I knew exactly what she was trying to pull out of me. In this world she had come to love Carter, her nephew, and her two new nieces the original Andrew (me) never had. I had been so focused on my personal loss of Emily that I hadn’t given much pertinent thought to what other people might be feeling. For Stacy it was about who got to live and who didn’t.
For me, it was about doing my best to reset the script. I was going to do my best to make the third time around be as close as possible to its original format.

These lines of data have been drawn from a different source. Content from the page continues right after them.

/-- What changes neither depth, queues nor count keeps them within their depths. -/
theorem DepthsHold.of_eq {s t : State} (h : DepthsHold s) (hm : t.mc.segDepth = s.mc.segDepth)
    (hw : t.wgc.queue.length ≤ s.wgc.queue.length) (hn : t.eu.notices = s.eu.notices)
    (hd : t.eu.dropped = s.eu.dropped) : DepthsHold t := by
  obtain ⟨h1, h2, h3, h4, h5⟩ := h
  unfold DepthsHold Mc.noticeDepth
  rw [hm, hn, hd]
  exact ⟨h1, h2, hw.trans h3, h4, h5⟩

theorem Move.queue_length {s t : State} (h : Move s t) : t.wgc.queue.length ≤ s.wgc.queue.length := by
  cases h with
  | wgc _ _ h => exact h.queue
  | opened u => cases u <;> exact le_rfl
  | _ => exact le_rfl

theorem Move.depths {s t : State} (h : Move s t) (hs : DepthsHold s) : DepthsHold t :=
  hs.of_eq (by rw [h.frame.1]) h.queue_length h.eu_follows.notices h.eu_follows.dropped

/-- A computation changes neither notices nor count. -/
theorem recompute_depths (s : State) (h : DepthsHold s) : DepthsHold (recompute s) := by
  have eu : (recompute s).eu.Follows s.eu := Eu.ite_trigger_follows _ _ rfl _
  exact h.of_eq rfl le_rfl eu.notices eu.dropped

theorem bankChange_depths (s : State) (h : DepthsHold s) : DepthsHold (bankChange s) := by
  unfold bankChange
  split <;> exact recompute_depths _ h

theorem bankLost_depths (s : State) (h : DepthsHold s) : DepthsHold (bankLost s) := by
  unfold bankLost
  split <;> exact recompute_depths _ h

theorem Stir.depths {s t : State} (h : Stir s t) (hs : DepthsHold s) : DepthsHold t := by
  cases h with
  | move _ h => exact h.depths hs
  | track => exact hs
  | lock => exact recompute_depths _ hs
  | compute => exact recompute_depths _ hs
  | apc v =>
    unfold apcUpdate
    split
    · exact hs
    · refine recompute_depths _ ?_
      refine hs.of_eq rfl le_rfl ?_ ?_ <;> (dsimp only [State.setEu_eu]; split) <;> simp
  | mode m g =>
    rw [changeMode_eq]
    have entered : DepthsHold (enterMode m g s) := hs
    have reacted : Moves (enterMode m g s) (wgcModeReaction (tcuModeReaction s.mc.mode m (enterMode m g s))) :=
      ((Moves.refl _).tcuModeReaction _ _).wgcModeReaction
    have kept := reacted.keeps (fun _ _ => Move.depths) entered
    unfold lduModeReaction
    split <;> exact recompute_depths _ kept
  | finish =>
    obtain ⟨h1, h2, h3, h4, h5⟩ := hs
    obtain ⟨-, -, -, -, -, notices, dropped⟩ := finish_eu s
    exact ⟨h1, h2, h3, notices h4, dropped h5⟩

/-- An entry of SET_MASK changes neither notices nor count. -/
theorem Eu.setMask_frame (u : Eu) (x : Event × Bool) :
    (u.setMask x).notices = u.notices ∧ (u.setMask x).dropped = u.dropped := by
  unfold Eu.setMask
  dsimp only
  split <;> exact ⟨rfl, rfl⟩

theorem Eu.setMasks_frame (l : List (Event × Bool)) (u : Eu) :
    (l.foldl Eu.setMask u).notices = u.notices ∧ (l.foldl Eu.setMask u).dropped = u.dropped := by
  induction l generalizing u with
  | nil => exact ⟨rfl, rfl⟩
  | cons x xs ih => exact ⟨(ih _).1.trans (u.setMask_frame x).1, (ih _).2.trans (u.setMask_frame x).2⟩

/-- A window judgement changes neither notices nor count. -/
theorem Eu.judged_frame (u : Eu) (c : Channel) (j : Judgement) :
    (u.judged c j).notices = u.notices ∧ (u.judged c j).dropped = u.dropped := by
  unfold Eu.judged
  dsimp only
  generalize (if j.out = true then WindowSense.outside else WindowSense.inside) = now
  split <;> simp

theorem sampled_depths (c : Channel) (raw : Nat) (s : State) (h : DepthsHold s) : DepthsHold (sampled c raw s) :=
  h.of_eq rfl le_rfl (Eu.judged_frame _ _ _).1 (Eu.judged_frame _ _ _).2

“Well?” she asked me again.
“It won’t matter, because no-one will know the difference—except for the one controlling the DVD player. It will happen instantaneously. Just like the movie, time is being re-wound. It stops where the new character is introduced into the story line. From there, it starts moving forward again, and the story is told as rewritten. Who knows? Maybe God does know where it is going and how it is supposed to end. I haven’t a clue, just this…this feeling. The new story can’t help but be a blend of the original story and the previous rewrite. Some people may not make it, others will survive, and new people are sure to be written into the plot. Every time you erase and re-copy on DVD the quality of the copy deteriorates. It can’t be helped. Just like wiping the hard-drive of your computer. It always leaves some residue. As you watch the movie you sometimes even see shadows of the past version, barely perceptible, but still there.”